JDC: I haven’t. Most of my wife’s family is over there. I might actually try it some time.

DTD: I ate there yesterday! Mostly, I grew up in the East Coast.

JDC: Where?

DTD: New Jersey. New York, New Jersey, right in that corridor.

JDC: My grandparents were there.

DTD: Everybody was there at some point, but that hard-core East Coast Jewish deli food is really lacking in California. There’s none of it around except Brent’s. Have you been to East Coast delis a lot? There are certain things, little touches that you just never see. Black and white cookies. It’s called a “black and white cookie”. They’re like [gestures to show size] this big, and half frosted, black and half frosted white.

JDC: I know it from Seinfeld.

DTD: They have them at Brent’s and nowhere else [I know] in California. And a ridiculously huge pastrami sandwich that you need a whole loaf of bread to finish off.

JDC: So that’s my mom. Whenever we would go to the East Coast, my mom would need to get her Philly cheesesteak. So she’s been hunting for the good Philly cheesesteak for a long time. And we have finally found a spot. They’re from Philly. Like, these are Philadelphia people who have moved to L.A. for whatever reason, and their Philly cheesesteak is great.

DTD: That’s what L.A. is built of.

JDC: Exactly.

At this point, a very kind waiter asked if we needed to-go boxes for our pathetic crumbs of food left on the table. Both of us were traveling, so unfortunately neither of us could take it.
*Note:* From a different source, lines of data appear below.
/-- ROPE (R162) on `rows` rows of `dim` elements: of keys, or of queries. -/
structure RopeOp where
  core    : Nat
  slot    : Nat
  fmt     : Fmt
  conv    : Conv
  at0     : Coord
  pairing : Bool
  rows    : Nat
  dim     : Nat
  srcRow  : Nat
  cosRow  : Nat
  sinRow  : Nat
  keys    : Bool
  posBase : Nat
  dstRow  : Nat
  dstFmt  : Fmt
  deriving DecidableEq, Repr

/-- VU SPLIT (R146, R147) of a 128 × 32·`groups` operand. -/
structure SplitOp where
  core   : Nat
  slot   : Nat
  fmt    : Fmt
  groups : Nat
  srcRow : Nat
  dstRow : Nat
  deriving DecidableEq, Repr

/-- KV_APPEND (R240): `head` is one KV head with rows (t, d), or all heads in the layout of R258 when `none`. -/
structure AppendOp where
  core  : Nat
  slot  : Nat
  list  : Nat
  seqId : BitVec 20
  layer : Nat
  head  : Option Nat
  token : Nat
  count : Nat
  src   : Fmt
  conv  : Conv
  kRow  : Nat
  vRow  : Nat
  deriving DecidableEq, Repr

/-- OPT_ADAM (R214) on `count` elements starting at `at0`: rows of g, θ, c, m, r and the scale planes of m and r. -/
structure AdamOp where
  core   : Nat
  slot   : Nat
  at0    : Coord
  count  : Nat
  gRow   : Nat
  gRs    : Int
  thRow  : Nat
  cRow   : Nat
  mRow   : Nat
  mSc    : Nat
  rRow   : Nat
  rSc    : Nat
  deriving DecidableEq, Repr

/-- The stream kinds (R381). -/
inductive StreamKind where
  | tileLoad | tileStore | gather | kv | copy | land | remote
  deriving DecidableEq, Repr

/-- What a stream does to the data it moves: raw bytes, a conversion (R101, R102), or a split on load (R146), transposing where the operand
is stored N-innermost (R197). -/
inductive StreamConv where
  | raw
  | convert (src dst : Fmt) (c : Conv)
  | split (src : Fmt) (trans : Bool)
  deriving DecidableEq, Repr

/-- A stream the Caller binds at the Figure's start (R379): `core` relative to the partition (R56), and so the multicast set `mcast` of a
read stream that has one (R31). -/
structure StreamDecl where
  core   : Nat
  engine : Nat
  kind   : StreamKind
  role   : Nat
  conv   : StreamConv
  mcast  : List Nat
  deriving DecidableEq, Repr

/-- A receive window declared in the tile parameters (R314): `core` relative to the partition, the 8 bytes as they stand. -/
structure WinDecl where
  core : Nat
  win  : Nat
  word : BitVec 64
  deriving DecidableEq, Repr

/-- What a tile program issues, as far as the loader checks it (R101, R130, R141, R143, R313, R317, R330). -/
inductive TileOp where
  | array (w0 w1 : BitVec 64)
  | shift (amounts : List Int)
  | inPlace (first count : Nat)
  | rows (first count : Nat) (write : Bool)
  | credTake (core win n : Nat)
  | credReturn (core win n : Nat)
  | rounding (r : Rnd) (strictVu : Bool)
  | rowScaleDrain (mul : BitVec 32) (rowMul : List (BitVec 32))
  | optAdam
  deriving DecidableEq, Repr

/-- The tile program of one Figure (the image does not encode it: log 20). -/
structure TileProg where
  fig     : Nat
  streams : List StreamDecl
  wins    : List WinDecl
  ops     : List TileOp
  deriving DecidableEq, Repr

/-- What the physical line read shows: no error, a single-bit error, a double-bit error (R356). -/
inductive Ecc where
  | clean | single | double
  deriving DecidableEq, Repr

/-- Who reads a line (R358). -/
inductive Reader where
  | stream (id : Nat)
  | snapshot (part : Nat)
  | pwu (set stream : Nat)
  | fremund (part : Nat)
  deriving DecidableEq, Repr

/-- Why a Figure is aborted (R324, R130, R313, R316, R331, R358, R387, R432, R398, R336, R548, R213). -/
inductive AbortCause where
  | spmParity (core row : Nat)
  | acmParity (core bank row : Nat)
  | mxaInvalid (core : Nat)
  | spmRange (core : Nat)
  | windowFault
  | memUe
  | farUe
  | regionViolation
  | linkData
  | faultAbort
  | jobKill
  | dieTrip
  | optState
  deriving DecidableEq, Repr

/-- The counts of one Bar that clocks and media add (R594, R318, R377, R452): per core the twelve stall clocks, the bank denials, the
narrow-wait and credit-wait clocks; per channel the queue waits; per port corrected symbols; Bar extremes of DUTY and temperatures are
kept by their own rows. -/
structure BarActivity where
  stall  : KMap (List Nat)
  conf   : KMap (List Nat)
  nwait  : KMap Nat
  crwait : KMap Nat
  qwait  : KMap Nat
  fecCorr : KMap Nat
  deriving DecidableEq, Repr

/-- A flit as received: 1,016 content bytes and the 64-bit trailer (R414); `fecBad` when it overlaps an uncorrectable
codeword (R413), `newUnc` the uncorrectable codewords that end in it. -/
structure Flit where
  content : List Byte
  trailer : BitVec 64
  fecBad  : Bool
  newUnc  : Nat
  deriving DecidableEq, Repr

/-- What a receiver sees of one lane (R642): whether the PHY reports lock, the markers seen, each with the codewords since the one
before, and the markers missing in a row. -/
structure LaneWatch where
  lock    : Bool
  markers : List (Nat × List (BitVec 10))
  missing : Nat
  deriving DecidableEq, Repr

/-- What a receiver that watches for loss of lock sees of a port's lanes, and the SEQ its partner has got (R416, R642). -/
structure LockWatch where
  got   : Nat
  lanes : List LaneWatch
  deriving DecidableEq, Repr

/-- What drives the test interface (R651, R652): the chain input, for each stack WRCK, WRSTN, SelectWIR, CaptureWR, ShiftWR, UpdateWR and
WSI, and WSO of each stack. -/
structure ScanDrive where
  input : List (BitVec 256)
  wrap  : List (BitVec 7)
  wso   : BitVec 8
  deriving DecidableEq, Repr

/-- The Scratchpad rows that an engine fills with zeros before a tile lands in them (R32, R187). -/
structure RowSpan where
  first : Nat
  rows  : Nat
  deriving DecidableEq, Repr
Which made us sad, and the waiter sad. So we pined for the delicious delicious food that could not be.

DTD: So you found it. Philly cheesesteak.

JDC: We finally found it in Burbank. Reasonably close to where we live. So we got that for her birthday. It’s actually pretty good. I don’t know if you’re a Philly cheesesteak guy.

DTD: They’re good. I’ve had my share of good ones in New Jersey and Philly.

JDC: So, it’s a mistake that everyone seems to make is that they cook up a steak, and then they put slabs of cheese on top and put it in the sandwich.

BOTH: You cook the cheese on the grill!

JDC: To be fair, I think L.A. is actually a great place for cuisine. You can find everything here, and you can find a good version of everything here.

DTD: I’m heading south, going all the way down to Chula Vista, which is where I’ve got family, then kind of migrating back north and on my way home. I’ve got a friend in L.A. who’s promised me amazing Vietnamese food then.

JDC: Have you tried Ethiopian food?

DTD: Oh, yeah, love it.

JDC: Little Ethiopia here in Fairfax is good.

DTD: How can I still be hungry for these things? I am so full.

JDC: L.A. has good everything. You can find at least 2 places for every ethnicity in L.A.

DTD: I hate driving around L.A., I hate parking. I hate managing things, but everywhere I end up in L.A., I love. It’s so bizarre.

JDC: Actually, Mayor Eric Garcetti showed up to one of our full office meetings back when I used to work at the office because he was friends with the CEO of the company, and he gave a speech. And in his speech, I can only assume he wasn’t just making it up, he said, L.A. is the largest Mexican city in the world, or second largest after Mexico City. It’s the largest, or second largest, Korean city in the world.

DTD: I’ve heard the stats and it blows me away.

JDC: It’s the second or third largest Filipino city in the world. There’s like 15 ethnicities in which L.A. is the top 1 to 4 in the world of that ethnicity. It’s nuts.

JDC: Good stuff, man.

DTD: Thank you. Thank you. Thank you.